Count the number of files, README updates, API modules, and architecture summaries you generate each month. Estimate input and output tokens for each task, then run the numbers in AI Cost Check. Start with this guide’s assumptions, then replace them with your actual token logs after one week.
Calculate your own documentation costs
Use AI Cost Check to compare documentation workloads across GPT, Claude, Gemini, DeepSeek, Mistral, xAI, and other providers. Start with the per-file and per-repository estimates above, then adjust the token counts to match your codebase.
Recommended next steps:
- Run a 100-file documentation test with GPT-5 mini and DeepSeek V3.2.

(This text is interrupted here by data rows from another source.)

/-- Chunk `k` of a forward convolution is read. -/
def convChunk (q : ConvPlan) (op : OpName) (k : Nat) (d : Dev) : Dev × Except Byte (ChunkRows × ChunkRows) :=
  let r := readSome d op (convReads q k)
  (r.1, r.2.map (convOperands q k))

/-- The bytes that hold element `i` of a packed run, as (offset, length). -/
def elemBytes (code i : Nat) : Nat × Nat :=
  let b := fmtBits code
  (b * i / 8, (b * (i + 1) + 7) / 8 - b * i / 8)

/-- Element `i` in those bytes. -/
def elemIn (code i : Nat) (b : Bytes) : Nat := leNat b / 2 ^ (fmtBits code * i % 8) % 2 ^ fmtBits code

/-- What chunk `k` of a weight gradient reads (R197): of each row its 32 elements, then of each position its run of output
channels. -/
def gradReads (q : ConvPlan) (kwg k : Nat) : List (Option (Nat × Nat)) :=
  let ps := (List.range 32).map fun i => if 32 * k + i < kwg then some (q.p0 + 32 * k + i) else none
  let pix (i : Nat) (p : Option Nat) : Option Nat := p.bind fun p => q.g.pixel (q.t0 + i / q.g.c) p
  let xRuns := (List.range q.m).flatMap fun i => ps.map fun p => (pix i p).map fun x =>
    let e := elemBytes q.g.fmt.code (i % q.g.c)
    (q.base + q.xOff + x * q.g.pixStride + e.1, e.2)
  let fRuns := ps.map fun p => match p with
    | none => none
    | some v => if (List.range q.m).any fun i => (pix i p).isSome then
        some (q.base + q.fOff + v * q.fStride, packedBytes q.fFmt.code q.n) else none
  xRuns ++ fRuns

/-- The operands of a chunk of a weight gradient (R197): row i is tap T0 + i // C and channel i mod C, column j is output
channel j, and the positions are output positions. -/
def gradOperands (q : ConvPlan) (got : List (Option Bytes)) : ChunkRows × ChunkRows :=
  let fs := got.drop (32 * q.m)
  let rows := (List.range q.m).map fun i => ((got.drop (32 * i)).take 32).map fun b => b.map fun b =>
    mkOperand q.g.fmt (elemIn q.g.fmt.code (i % q.g.c) b) 127
  let cols := (List.range q.n).map fun j => fs.map fun b => b.map fun b => mkOperand q.fFmt (unpackElem q.fFmt.code b j) 127
  (rows, cols)

/-- Chunk `k` of a weight gradient is read. -/
def gradChunk (q : ConvPlan) (kwg : Nat) (op : OpName) (k : Nat) (d : Dev) : Dev × Except Byte (ChunkRows × ChunkRows) :=
  let r := readSome d op (gradReads q kwg k)
  (r.1, r.2.map (gradOperands q))

/-! ## Checks (Table 7.6) -/

/-- ROLE and FLIP of CONV_MILL. -/
def Op.role (o : Op) : Bool := bit (o.f 108 1) 2
/-- MODE of QUERN_POOL. -/
def Op.poolMode (o : Op) : Nat := o.f 94 1 % 4
/-- TO_CHUTE of a Quern operation. -/
def Op.quernChute (o : Op) : Bool := bit (o.f 95 1) 5
/-- BIAS of QUERN_CONV. -/
def Op.bias (o : Op) : Bool := bit (o.f 95 1) 4
/-- Output channels of a Quern operation. -/
def Op.quernN (o : Op) : Nat := if o.opcode = 0x0302 then o.f 94 1 % 128 else o.f 52 2

/-- A forward operation of an empty output (R191). -/
def convEmpty (o : Op) : Bool := (o.opcode != 0x0301 || !o.role) && o.geom.empty

/-- Layers on which a Loom of the tile holds a read, as (handle, span): a hold lasts until its operation retires, whatever
becomes of the claim (R144). -/
def readSpans (d : Dev) (tile : Nat) : List (Nat × Nat) :=
  d.hub.rings.flatMap fun e => if targetOf e.2.target = some (.loom tile 1) then
    (e.2.ops.filter fun o => o.phase != .fetched).flatMap (·.holds) else []

/-- An operation would write layers on which a Loom holds a read, so it does not issue yet (R141). An operation that check 6 or
7 of Table 5.4 would end at its issue waits as well (DESIGN CHOICE, log 106); one of an empty output writes nothing (R191). -/
def heldByLoom (d : Dev) (tile : Nat) (o : Op) : Bool :=
  (o.opcode == 0x0101 || (o.opcode == 0x0301 && !(convEmpty o))) &&
  (readSpans d tile).any fun h => layersMeet h.1 h.2 o.handle (span o.accFmt o.accShape)

/-- Check 1. -/
def convReserved (o : Op) : Bool :=
  let xmx := bit (o.f 62 2) 6
  if o.opcode = 0x0301 then
    let fmx := bit (o.f 100 2) 6
    !(bit (o.f 62 2) 7) && !(bit (o.f 100 2) 7) && bits (o.f 106 1) 7 3 == 0 && bits (o.f 108 1) 7 3 == 0 && o.zero 109 3 &&
    o.zero 116 12 && (xmx || o.zero 72 4) && (fmx || o.zero 76 4) &&
    (if o.role then !(bit (o.f 108 1) 1) && o.zero 84 4 && o.zero 102 4 else o.zero 112 4)
  else
    let common := !(bit (o.f 62 2) 7) && !(bit (o.f 95 1) 3) && bits (o.f 95 1) 7 6 == 0 && !(bit (o.f 108 2) 7) && bits (o.f 116 2) 15 12 == 0 &&
      o.zero 122 6 &&
      (!o.quernChute || ((o.f 96 8) % 64 + bits (o.f 96 8) 11 8 * 256 == o.f 96 8 && o.zero 104 4))
    if o.opcode = 0x0302 then
      common && !(bit (o.f 94 1) 7) && !(bit (o.f 110 2) 7) && (xmx || o.zero 72 4) && (bit (o.f 110 2) 6 || o.zero 76 4) &&
      (o.bias || o.zero 112 4)
    else common && bits (o.f 94 1) 7 2 == 0 && o.poolMode != 3 && !o.bias && o.zero 68 20 && o.zero 110 6 && o.zero 118 4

- Measure actual input/output tokens per file.
- Use the calculator to project monthly cost at your real commit volume.
- Add caching before scaling to every repository.
- Reserve Codex Mini, GPT-5.3 Codex, and Claude Sonnet 4.6 for high-value documentation paths.
For most dev teams in 2026, the best answer is simple: cheap model for drafts, GPT-5 mini for default docs, Codex or Claude only for the hard parts.